Like most American children, I studied Spanish for most of my elementary, middle, and high school years. I’ve taken German through college, which was improved by visiting both Germany and Austria for relatively extended periods of time. My Middle English is virtually fluent (for reading anyway). I’ve also taken Latin, Old English, and Old Norse. I enjoy languages, and I’ve experienced multiple approaches to learning them.
Among the specific experiences that came to mind was my beginning to read the Aeneid in Latin. The text is significantly shorter in the original than it is in English, which uses helping verbs to form larger, more complex verbal constructions. Hence, the 1st-person, singular, pluperfect, passive, subjunctive of the verb “to ask” is “I would have been asked.” In Latin, it reads, “petitus essem.” The famous opening of the text provides another example. The narrator begins: “arma virumque cano,” or “I sing of arms and a man.” Language education, or language work in general, is thus not a simple matter of one-to-one translation. It’s an engagement with a different way of experiencing, and expressing the experience of, the world.

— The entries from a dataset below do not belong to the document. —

theorem test_DescriptorsBurstsAndCaptures_7 : ∃ (t : Tick) (r : Req) (b : Nat) (s : State),
    (b < 4) ∧
    (Reaches (s.upTo t) r (capIdx b) 7 (objBytes 0x9020 7 1) 1) ∧
    ((s.upTo t).capState b = 2) ∧
    (((s.upTo t).capb b).units < ((s.upTo t).capb b).len) ∧
    (((s.upTo t).capb b).trunc = false) ∧
    ((((s.upTo t).capb b).point = 2 → ((s.upTo t).capb b).units = 0 → (s.upTo t).time_ < (s.upTo t).capEnd b)) :=
  ⟨0, rq, 3, { z [(0x9023, 8, 2)] [] with dma.cap := amod 4 CapBuf.init [] 3 (fun c => { c with point := 1, len := 2 }) }, by
    (try and_intros) <;> first | decide +kernel | rfl | (constructor <;> decide +kernel)⟩

theorem test_DescriptorsBurstsAndCaptures_8 : ∃ (t : Tick) (b : Nat) (q : Bool) (s : State),
    (b < 4) ∧
    (MemOk s) ∧
    ((s.upTo t).o (capIdx b) 8 = 2) ∧
    (((s.upTo t).capb b).trunc = q) ∧
    ((q = true ∨ ((s.upTo t).capb b).units = ((s.upTo t).capb b).len)) ∧
    (0 < ((s.upTo t).capb b).units) :=
  ⟨0, 3, false, { z [(0x9023, 8, 2), (0x9004, 3, 0x1E)] [] with
        mem := [(0x200C0000, 9), (0x200C000C, 1)], dma.cap := amod 4 CapBuf.init [] 3 (fun c => { c with point := 1, units := 2, len := 2, seq := 65535 }) }, by
    (try and_intros) <;> first | decide +kernel | rfl | (constructor <;> decide +kernel)⟩

theorem test_DescriptorsBurstsAndCaptures_9 : ∃ (t : Tick) (b : Nat) (s : State),
    (b < 4) ∧
    (MemOk s) ∧
    ((s.upTo t).capState b = 2) ∧
    (((s.upTo t).capb b).point = 2) ∧
    (((s.upTo t).capb b).units = 0) ∧
    (0 < ((s.upTo t).capb b).len) ∧
    (((s.upTo t).capb b).len ≤ capMax / 4) ∧
    (((s.upTo t).capb b).trunc = false) ∧
    ((s.upTo t).capEnd b ≤ (s.upTo t).time_) :=
  ⟨tSec, 3, { z [(0x9023, 8, 2), (0x9004, 3, 0x1E)] [] with
        mem := [(0x200C0000, 9), (0x200C000C, 1)], dma.cap := amod 4 CapBuf.init [] 3 (fun c => { c with point := 2, len := 2, seq := 65535 }) }, by
    (try and_intros) <;> first | decide +kernel | rfl | (constructor <;> decide +kernel)⟩

theorem test_LedgerAndCaps_1 : ∃ (t : Tick) (q : LedReq) (s : State),
    (q.release = false) ∧
    (q.dom < 22) ∧
    (q.cost.length = 8) ∧
    ((s.upTo t).fits ((s.upTo t).costOf .block q.n) q.cost = true) :=
  ⟨0, ⟨3, 2, 7, [1,0,0,0,0,0,0,2], false⟩, { State.reset with grants := [] }, by decide +kernel⟩

theorem test_LedgerAndCaps_2 : ∃ (t : Tick) (q : LedReq) (s : State),
    (q.release = false) ∧
    (q.dom < 22) ∧
    (q.cost.length = 8) ∧
    ((s.upTo t).fits ((s.upTo t).costOf .block q.n) q.cost = false) :=
  ⟨0, ⟨3, 2, 7, [5000,0,0,0,0,0,0,2], false⟩, { State.reset with grants := [] }, by decide +kernel⟩

theorem test_LedgerAndCaps_3 : ∃ (t : Tick) (q x : LedReq) (s : State),
    (q.release = false) ∧
    (x.release = true) ∧
    (2 ≤ q.cls) ∧
    (q.n ≠ x.n) ∧
    (q.cost.length = 8) ∧
    (((s.upTo t).release .block x.n).fits ((s.upTo t).costOf .block q.n) q.cost = true) :=
  ⟨0, ⟨3, 2, 7, [100,0,0,0,0,0,0,0], false⟩, ⟨0, 2, 8, [], true⟩, { State.reset with
        grants := [⟨.block, 8, costOn rCore ((State.reset.cap 0) - 50)⟩] }, by decide +kernel⟩

theorem test_LedgerAndCaps_4 : ∃ (t : Tick) (r : Req) (rail v : Nat) (s : State),
    (rail < 8) ∧
    (Reaches (s.upTo t) r (0x5000) (rail + 1) (objBytes 0x5000 1 v) v) ∧
    (v ≤ ceilOf rail) ∧
    ((s.upTo t).booked rail ≤ v) ∧
    ((∀ x, x < 8 → (s.upTo t).raised Al.ledgerOver x = false ∧ (s.upTo t).booked x ≤ (s.upTo t).cap x)) :=
  ⟨0, rq, 0, 4180, { z [(0x5000, 1, 4000)] [] with grants := [⟨.block, 8, costOn rCore 4000⟩] }, by
    (try and_intros) <;> first | decide +kernel | rfl | (constructor <;> decide +kernel)⟩

theorem test_LedgerAndCaps_5 : ∃ (t : Tick) (r : Req) (rail v : Nat) (s : State),
    (rail < 8) ∧
    (Reaches (s.upTo t) r (0x5000) (rail + 1) (objBytes 0x5000 1 v) v) ∧
    (v ≤ ceilOf rail) ∧
    (v < (s.upTo t).booked rail) :=
  ⟨0, rq, 0, 3999, { z [(0x5000, 1, 4000)] [] with grants := [⟨.block, 8, costOn rCore 4000⟩] }, by
    (try and_intros) <;> first | decide +kernel | rfl | (constructor <;> decide +kernel)⟩

theorem test_PowerHandshake_1 : ∃ (t : Tick) (r : Req) (d : Nat) (s : State),
    (d < 20) ∧
    (d ≠ 18) ∧
    (Reaches (s.upTo t) r 0x5021 (d + 1) [0] 0) ∧
    ((s.upTo t).powerBusy = false) ∧
    ((s.upTo t).domState d = 1) ∧
    ((s.upTo t).refuses d = none) ∧
    ((s.upTo t).delays d = true) :=
  ⟨0, rq, 15, { (z [(0x5022, 16, 1)] []) with ports := amod 3 Port.init [] 0 (fun q => { q with busyUntil := 5 }) }, by
    (try and_intros) <;> first | decide +kernel | rfl | (constructor <;> decide +kernel)⟩

theorem test_PowerHandshake_2 : ∃ (t : Tick) (r : Req) (d : Nat) (s : State),
    (d < 20) ∧
    (d ≠ 18) ∧
    (Reaches (s.upTo t) r 0x5021 (d + 1) [0] 0) ∧
    ((s.upTo t).powerBusy = false) ∧
    ((s.upTo t).domState d = 1) ∧
    ((s.upTo t).refuses d = none) ∧
    ((s.upTo t).delays d = false) :=
  ⟨0, rq, 12, z [(0x5022, 13, 1)] [], by
    (try and_intros) <;> first | decide +kernel | rfl | (constructor <;> decide +kernel)⟩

Each time I choose to study a new language I not only gain access to the cultural tropes of that people and their place in history, but I also enter their “cultural mindset,” their Weltanschauung. Even that word, “Weltanschauung,” is essentially just a couple words smashed together: “Welt” (world) and “Anschauung” (assumption, view). “Anschauung” is itself a compound of the prefix “an,” which has a variety of meanings, and a substantive form of the verb “shauen,” meaning “to look.” In English like in German, we are fortunate to be able to do the same thing, that is to compound lots of words and prefixes to form complex terms, but that is not the case for all languages. In fact, we used to be able to do it even more robustly when our language was called Old English. Take the famous (well, among Anglo-Saxonists) word, “modcearig.” It comes from the poem The Wanderer, and means something like “spirit-weary.” I say “something like” because its semantic ambiguity is part of its beauty.
Teaching and acquiring new modes of expression has a supreme importance, especially in an increasingly global world but also in a world in which we would like to remain in dialogue with our past. Language looks both backward and forward. We may never fully understand Virgil, but learning his native tongue is the first step toward true dialogue. The same goes for reading The Wanderer.
Language opens up the world, not merely instrumentally, but spiritually.